### How to complete this task:
Go through the entries below and return every line that contains "trap".

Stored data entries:
######
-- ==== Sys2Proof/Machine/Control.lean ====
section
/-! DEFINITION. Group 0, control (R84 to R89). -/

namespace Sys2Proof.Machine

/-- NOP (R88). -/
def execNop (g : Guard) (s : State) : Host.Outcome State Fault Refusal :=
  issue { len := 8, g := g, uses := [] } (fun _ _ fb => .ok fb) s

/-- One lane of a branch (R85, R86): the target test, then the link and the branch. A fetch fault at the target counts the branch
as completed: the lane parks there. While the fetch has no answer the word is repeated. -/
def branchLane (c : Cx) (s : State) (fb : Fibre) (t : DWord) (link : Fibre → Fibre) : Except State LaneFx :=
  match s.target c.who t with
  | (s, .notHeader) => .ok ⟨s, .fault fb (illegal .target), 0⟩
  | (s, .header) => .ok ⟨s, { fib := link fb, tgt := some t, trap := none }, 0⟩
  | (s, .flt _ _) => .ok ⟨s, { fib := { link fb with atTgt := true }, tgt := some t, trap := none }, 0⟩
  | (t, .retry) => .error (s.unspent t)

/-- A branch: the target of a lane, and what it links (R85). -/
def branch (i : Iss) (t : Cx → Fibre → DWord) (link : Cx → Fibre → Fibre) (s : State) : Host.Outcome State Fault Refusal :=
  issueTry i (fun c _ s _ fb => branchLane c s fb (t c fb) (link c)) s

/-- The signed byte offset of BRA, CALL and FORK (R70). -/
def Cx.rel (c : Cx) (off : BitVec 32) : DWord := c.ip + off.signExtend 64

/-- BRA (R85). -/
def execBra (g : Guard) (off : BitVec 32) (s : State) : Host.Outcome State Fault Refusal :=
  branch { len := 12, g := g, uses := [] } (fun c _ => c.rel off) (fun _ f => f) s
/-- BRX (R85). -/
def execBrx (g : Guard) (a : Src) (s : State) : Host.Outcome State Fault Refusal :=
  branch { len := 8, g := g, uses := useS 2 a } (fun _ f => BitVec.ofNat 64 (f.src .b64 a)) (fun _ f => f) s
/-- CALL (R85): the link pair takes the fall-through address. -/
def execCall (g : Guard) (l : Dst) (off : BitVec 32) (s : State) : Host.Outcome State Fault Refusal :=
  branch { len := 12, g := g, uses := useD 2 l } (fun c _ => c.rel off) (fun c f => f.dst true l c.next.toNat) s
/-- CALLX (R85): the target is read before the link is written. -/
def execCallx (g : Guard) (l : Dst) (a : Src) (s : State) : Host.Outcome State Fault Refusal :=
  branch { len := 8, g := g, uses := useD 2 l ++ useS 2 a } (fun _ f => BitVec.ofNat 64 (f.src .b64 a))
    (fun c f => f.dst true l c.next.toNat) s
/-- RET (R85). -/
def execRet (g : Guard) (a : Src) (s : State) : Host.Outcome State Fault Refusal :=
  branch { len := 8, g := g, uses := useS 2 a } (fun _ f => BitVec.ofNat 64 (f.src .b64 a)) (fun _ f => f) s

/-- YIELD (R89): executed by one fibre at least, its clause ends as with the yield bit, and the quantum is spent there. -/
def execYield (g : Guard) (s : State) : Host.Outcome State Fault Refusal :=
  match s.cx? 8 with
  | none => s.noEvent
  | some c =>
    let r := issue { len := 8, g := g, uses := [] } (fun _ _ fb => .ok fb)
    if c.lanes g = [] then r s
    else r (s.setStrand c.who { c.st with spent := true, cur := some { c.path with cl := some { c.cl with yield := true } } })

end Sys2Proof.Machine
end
######
### Task solution:
  | (s, .header) => .ok ⟨s, { fib := link fb, tgt := some t, trap := none }, 0⟩
  | (s, .flt _ _) => .ok ⟨s, { fib := { link fb with atTgt := true }, tgt := some t, trap := none }, 0⟩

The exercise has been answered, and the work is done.